## Assignment
Whenever a line contains the string "commands", copy it out of the entries.

[Saved data entries]
-- ==== Sys2Proof/Tests/Slice0.lean ====
section
/-! SUPPORT. Tests: ill-formed commands that the check refuses, worked examples of the manual, and for every statement concrete states and operands that meet its
hypotheses, clause by clause. -/

set_option Elab.async false

namespace Sys2Proof.Tests

open Sys2Proof Sys2Proof.Machine

/-- The outcome is a next state with a property. -/
def after (o : Out) (p : State → Bool) : Bool :=
  match o with
  | .next t => p t
  | _ => false

/-! ### Well-formed commands -/

theorem test_wf_frame : Instr.wellFormed (.frameReceive 0 { hdr := 0, payload := [], crc := 0 } 0 (List.replicate 9 0)) = false := by decide
theorem test_wf_mr4 : Instr.wellFormed (.barnMr4Read []) = false := by decide
theorem test_wf_option : Instr.wellFormed (.optionBlockVerified true [] (List.replicate 200 0)) = false := by decide
theorem test_wf_option_signature : Instr.wellFormed (.optionBlockVerified true (List.replicate 256 0) []) = false := by decide +kernel
theorem test_wf_thermal : Instr.wellFormed (.thermalSense [25]) = false := by decide
theorem test_wf_window : Instr.wellFormed (.imWindowWrite .steward ⟨0, 0⟩ false 16384 8 0) = false := by decide
theorem test_wf_csr : Instr.wellFormed (.csrWrite .steward 0x24 8 0) = false := by decide
theorem test_wf_csr_size : Instr.wellFormed (.csrWrite .steward 0x20 2 0) = false := by decide

/-! ### States to test on -/

/-- Slot 3 of plot 0, and slot 0 of plot 1. -/
def k3 : CoreId := ⟨0, 3⟩
def k17 : CoreId := ⟨1, 0⟩

/-- A slot whose core issues. -/
def busySlot (regs : SMap W64) : Slot := { started := true, core := { halted := false, regs := regs } }

/-- The first Pass has begun and the core of slot 3 issues. -/
def coreState (regs : SMap W64) : State := ({ firstPass := true } : State).setSlot k3 (busySlot regs)

/-- An open furrow. -/
def furrow : Furrow := { id := 7, serial := 1, pc := 0, bank := false }

/-- The same with a slot of one's choice. -/
def withSlot (f : Slot → Slot) (s : State) : State := s.modSlot k3 f

/-- A core inside a furrow. -/
def furrowState (regs : SMap W64) : State :=
  withSlot (fun x => { x with core := { x.core with inFurrow := true, furrows := [furrow], serial := 2 } }) (coreState regs)

def rf (rd ra rb : BitVec 5) (fn : BitVec 4 := 0) : RForm := { rd := rd, ra := ra, rb := rb, fn := fn, rsv := 0 }
def im (rd ra : BitVec 5) (i : BitVec 14) : IForm := { rd := rd, ra := ra, imm := i }
/-- A queue entry whose descriptor is of no matter. -/
def entry : QEntry := { desc := {}, pc := 0, bank := false, serial := 1, order := 0 }
/-- A command past dequeue with a descriptor, of the open furrow. -/
def flight (d : Desc) : Flight := { q := { entry with desc := d }, seq := 0, tDeq := 0 }

/-- Partition 1 holds every plot and the first half of the Barn. -/
def owned (s : State) : State :=
  (((((s.wr hayB F.PART_PLOTS 0xFFFFFFFF 1).wr hayB F.PART_VALID 1 1).wr hayB F.BARN_EXT_PART 1).wr hayB F.BARN_EXT_UNITS 0x10000).wr hayB F.BARN_EXT_VALID 1)

/-! ### The queue and the control core -/

theorem witness_StepRunsTheFrontCommand :
    ({ pending := [.telSnap, .clearPeaks] } : State).pending = Instr.telSnap :: [.clearPeaks] := by decide
theorem witness_IdleClkAdvancesTheFieldCounter :
    State.reset.pending = [] ∧ State.reset.firstPass = false ∧ State.reset.timed = false := by decide
theorem test_idle : after (step State.reset) (fun t => t.fieldCount = 1) = true := by decide +kernel

theorem witness_RegisterArithmetic :
    (coreState [(1, 5)]).executes k3 = true ∧ (rf 3 1 2).rsv = 0 ∧ (rf 3 1 2).fn = 0 := by decide +kernel
theorem test_add_wraps : after (exec (.add k3 (rf 3 1 2)) (coreState [(1, BitVec.allOnes 64), (2, 2)]))
    (fun t => t.g k3 3 = 1 && (t.core k3).pc = 4) = true := by decide +kernel
theorem test_sub_own_source : after (exec (.sub k3 (rf 1 1 2)) (coreState [(1, 3), (2, 5)])) (fun t => t.g k3 1 = BitVec.ofInt 64 (-2)) = true := by decide +kernel
theorem test_g0_discards : after (exec (.add k3 (rf 0 1 2)) (coreState [(1, 3), (2, 5)])) (fun t => t.g k3 0 = 0 && (t.core k3).pc = 4) = true := by decide +kernel
theorem test_sra_sign : after (exec (.sra k3 (rf 3 1 2)) (coreState [(1, BitVec.ofInt 64 (-8)), (2, 65)])) (fun t => t.g k3 3 = BitVec.ofInt 64 (-4)) = true := by
  decide +kernel
theorem test_mulhu : after (exec (.mulhu k3 (rf 3 1 2)) (coreState [(1, BitVec.allOnes 64), (2, BitVec.allOnes 64)]))
    (fun t => t.g k3 3 = BitVec.ofInt 64 (-2)) = true := by decide +kernel
theorem test_slt_signed : after (exec (.slt k3 (rf 3 1 2)) (coreState [(1, BitVec.allOnes 64), (2, 1)])) (fun t => t.g k3 3 = 1) = true := by decide +kernel

theorem witness_ImmediateAndClockInstructions :
    (coreState [(1, 5)]).executes k3 = true ∧ (im 3 1 63).imm.toNat < 64 ∧ (rf 0 0 0).rsv = 0 ∧ (rf 0 0 0).fn = 0 ∧ (rf 0 0 0).ra = 0 ∧ (rf 0 0 0).rb = 0 ∧
    (rf 0 0 0).rd = 0 := by decide +kernel
theorem test_addi_negative : after (exec (.addi k3 (im 3 1 0x3FFF)) (coreState [(1, 5)])) (fun t => t.g k3 3 = 4) = true := by decide +kernel
theorem test_andi_zero_extends : after (exec (.andi k3 (im 3 1 0x3FFF)) (coreState [(1, BitVec.allOnes 64)])) (fun t => t.g k3 3 = 0x3FFF) = true := by decide +kernel
theorem test_lui : after (exec (.lui k3 { rd := 3, imm := 0x7FFFF }) (coreState [])) (fun t => t.g k3 3 = BitVec.ofInt 64 (-16384)) = true := by decide +kernel

theorem witness_LoadsReadTheFurrowsView :
    let s := coreState [(1, 0x3FF8)]
    s.executes k3 = true ∧ (s.core k3).injMem = false ∧ (s.g k3 (im 3 1 0).ra + (im 3 1 0).imm.signExtend 64).toNat = 0x3FF8 ∧ 0x3FF8 % 8 = 0 ∧
    0x3FF8 + 8 ≤ 0x4000 := by decide +kernel
theorem witness_LoadsReadTheFurrowsView_word :
    let s := coreState [(1, 0x3FF8)]
    s.executes k3 = true ∧ (s.core k3).injMem = false ∧ (s.g k3 1 + (im 3 1 4).imm.signExtend 64).toNat = 0x3FFC ∧ 0x3FFC % 4 = 0 ∧ 0x3FFC + 4 ≤ 0x4000 := by
  decide +kernel
theorem test_lw_zero_extends : after (exec (.lw k3 (im 3 0 8)) (withSlot (fun x => { x with dmem := [(8, 0xFE), (11, 0x80), (12, 1)] }) (coreState [])))
    (fun t => t.g k3 3 = 0x800000FE) = true := by decide +kernel

theorem witness_StoresGoToTheWorkingCopy :
    let s := furrowState [(1, 0x40), (2, 0x1122)]
    s.executes k3 = true ∧ (s.core k3).cur = some furrow ∧ (s.g k3 1 + (im 2 1 0).imm.signExtend 64).toNat = 0x40 ∧ (s.slot k3).tags.find? 1 = none := by decide +kernel
theorem witness_StoresGoToTheWorkingCopy_own_line :
    let s := withSlot (fun x => { x with tags := [(255, 1)] }) (furrowState [(1, 0x3FFC)])
    s.executes k3 = true ∧ (s.core k3).cur = some furrow ∧ (s.g k3 1 + (im 2 1 0).imm.signExtend 64).toNat = 0x3FFC ∧ (s.slot k3).tags.find? 255 = some 1 := by
  decide +kernel
theorem test_st_working_copy : after (exec (.st k3 (im 2 1 0)) (furrowState [(1, 0x40), (2, 0x1122)]))
    (fun t => t.dmByte k3 0x40 = 0x22 && t.dmByte k3 0x41 = 0x11 && (t.slot k3).dmem = []) = true := by decide +kernel

theorem witness_BranchesAndJumps :
    let f : BForm := { ra := 1, rb := 0, off := 4095 }
    let s := coreState [(1, 1)]
    s.executes k3 = true ∧ ((s.core k3).pc : Int) + 4 * f.off.toInt = 16380 ∧ f.rb = 0 := by decide +kernel
theorem witness_BranchesAndJumps_jumps :
    let s := coreState [(1, 16380)]
    s.executes k3 = true ∧ ((s.core k3).pc : Int) + 4 * (0 : BitVec 19).toInt = 0 ∧ (s.g k3 1 + (im 2 1 0).imm.signExtend 64).toNat = 16380 := by decide +kernel
theorem test_bltu_not_taken : after (exec (.bltu k3 { ra := 1, rb := 2, off := 5 }) (coreState [(1, BitVec.allOnes 64), (2, 1)])) (fun t => (t.core k3).pc = 4) = true := by
  decide +kernel
theorem test_blt_taken : after (exec (.blt k3 { ra := 1, rb := 2, off := 5 }) (coreState [(1, BitVec.allOnes 64), (2, 1)])) (fun t => (t.core k3).pc = 20) = true := by
  decide +kernel
theorem test_dbnz : after (exec (.dbnz k3 { ra := 1, rb := 0, off := 3 }) (coreState [(1, 1)])) (fun t => (t.core k3).pc = 4 && t.g k3 1 = 0) = true := by decide +kernel
theorem test_jal : after (exec (.jal k3 { rd := 5, imm := 10 }) (coreState [])) (fun t => (t.core k3).pc = 40 && t.g k3 5 = 4) = true := by decide +kernel

theorem witness_InstructionMemoryInstructions :
    let s := coreState [(1, 16376), (2, 7)]
    s.executes k3 = true ∧ (rf 0 1 2).rsv = 0 ∧ (rf 0 1 2).rd = 0 ∧ (s.g k3 1).toNat = 16376 ∧ 16376 % 8 = 0 ∧ (s.slot k3).writable (!(s.slot k3).active) = true ∧
    (im 0 1 0).rd = 0 := by decide +kernel

theorem witness_TokensAndIssues :
    let s := withSlot (fun x => { x with tok := [(9, 3)] }) (furrowState [])
    let f : TForm := { tok := 9, rsv := 0, count := 3 }
    s.slotLive k3 = true ∧ (s.core k3).cur = some furrow ∧ f.rsv = 0 ∧ f.count ≠ 0 ∧ s.executes k3 = true ∧ f.count.toNat ≤ s.leftForCore k3 9 ∧ s.tok k3 9 + 3 ≤ 0xFFFF := by
  decide +kernel
theorem witness_TokensAndIssues_waits :
    let s := withSlot (fun x => { x with tok := [(9, 2)] }) (furrowState [])
    s.slotLive k3 = true ∧ (s.core k3).cur = some furrow ∧ s.executes k3 = true ∧ s.leftForCore k3 9 < 3 := by decide +kernel
theorem witness_TokensAndIssues_satisfied :
    let s := withSlot (fun x => { x with tok := [(9, 3)], core := { x.core with wait := Wait.token 9 3 } }) (furrowState [])
    s.slotLive k3 = true ∧ (s.core k3).cur = some furrow ∧ (s.core k3).wait = Wait.token 9 3 ∧ 3 ≤ s.leftForCore k3 9 ∧ (s.core k3).injLockstep = false ∧
    (s.core k3).stepping = false ∧ (s.core k3).pc < 16380 := by decide +kernel
theorem witness_TokensAndIssues_issue :
    let s := furrowState [(1, 0x40)]
    s.slotLive k3 = true ∧ (s.core k3).cur = some furrow ∧ (s.core k3).injMem = false ∧ s.executes k3 = true ∧ (rf 0 1 0 2).rsv = 0 ∧ (rf 0 1 0 2).rd = 0 ∧
    (rf 0 1 0 2).fn.toNat < 3 ∧ (s.g k3 1).toNat % 64 = 0 ∧ (s.g k3 1).toNat + 64 ≤ 0x4000 ∧ ((s.slot k3).queue 2).length < 64 := by decide +kernel
theorem witness_TokensAndIssues_full :
    let s := withSlot (fun x => { x with matQ := List.replicate 32 entry }) (furrowState [(1, 0x40)])
    s.executes k3 = true ∧ (s.core k3).cur = some furrow ∧ (s.core k3).injMem = false ∧ 32 ≤ ((s.slot k3).queue 0).length := by decide +kernel
theorem witness_TokensAndIssues_freed :
    let s := withSlot (fun x => { x with core := { x.core with wait := Wait.issue 1 0x40 } }) (furrowState [])
    (s.core k3).cur = some furrow ∧ (s.core k3).injMem = false ∧ (s.core k3).wait = Wait.issue 1 0x40 ∧ ((s.slot k3).queue 1).length < 32 ∧
    (s.core k3).injLockstep = false ∧ (s.core k3).stepping = false ∧ (s.core k3).pc < 16380 := by decide +kernel
theorem test_twait : after (exec (.twait k3 { tok := 9, rsv := 0, count := 3 }) (withSlot (fun x => { x with tok := [(9, 5)] }) (furrowState [])))
    (fun t => t.tok k3 9 = 2) = true := by decide +kernel

theorem witness_FurrowsAndPasses :
    let s := coreState []
    (s.core k3).reexec = false ∧ (s.core k3).injLockstep = false ∧ (s.core k3).stepping = false ∧ (s.core k3).pc < 16380 ∧ s.executes k3 = true ∧
    (s.core k3).inFurrow = false ∧ (s.core k3).furrows.length < 8 ∧ s.passPoint = .window ∧ s.firstPass = true ∧ (0xFFFF : BitVec 19).toNat < 0x10000 ∧
    (s.slot k3).oldBank = none := by decide +kernel
theorem witness_FurrowsAndPasses_late :
    let s : State := { coreState [] with passPoint := .marked }
    s.executes k3 = true ∧ (s.core k3).inFurrow = false ∧ s.passPoint ≠ .window ∧ (s.core k3).pc < 16380 := by decide +kernel
theorem witness_FurrowsAndPasses_end :
    let s := furrowState []
    (s.core k3).cur = some furrow ∧ furrow.cmds = 0 ∧ s.executes k3 = true ∧ (s.core k3).reexec = false ∧ (rf 0 0 0).rsv = 0 := by decide +kernel
theorem witness_FurrowsAndPasses_retire :
    let s := withSlot (fun x => { x with core := { x.core with wait := Wait.fend } }) (furrowState [])
    (s.core k3).cur = some furrow ∧ furrow.cmds = 0 ∧ (s.core k3).wait = Wait.fend ∧ (s.core k3).reexec = false := by decide +kernel
theorem witness_FurrowsAndPasses_switched :
    let s := withSlot (fun x => { x with oldBank := some 64, active := true }) (coreState [])
    s.executes k3 = true ∧ (s.core k3).inFurrow = false ∧ (s.slot k3).oldBank = some 64 := by decide +kernel
theorem test_fbegin : after (exec (.fbegin k3 { rd := 0, imm := 7 }) (coreState [(1, 9)]))
    (fun t => (t.core k3).inFurrow && (t.core k3).furrows.map (·.id) = [7] && (t.core k3).pc = 4) = true := by decide +kernel
theorem test_pass_waits : after (exec (.pass k3 (im 0 1 1)) (coreState [(1, 6)])) (fun t => (t.core k3).wait = Wait.pass 7 (im 0 1 1) && (t.core k3).pc = 0) = true := by
  decide +kernel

## Output of the task
/-! SUPPORT. Tests: ill-formed commands that the check refuses, worked examples of the manual, and for every statement concrete states and operands that meet its
/-! ### Well-formed commands -/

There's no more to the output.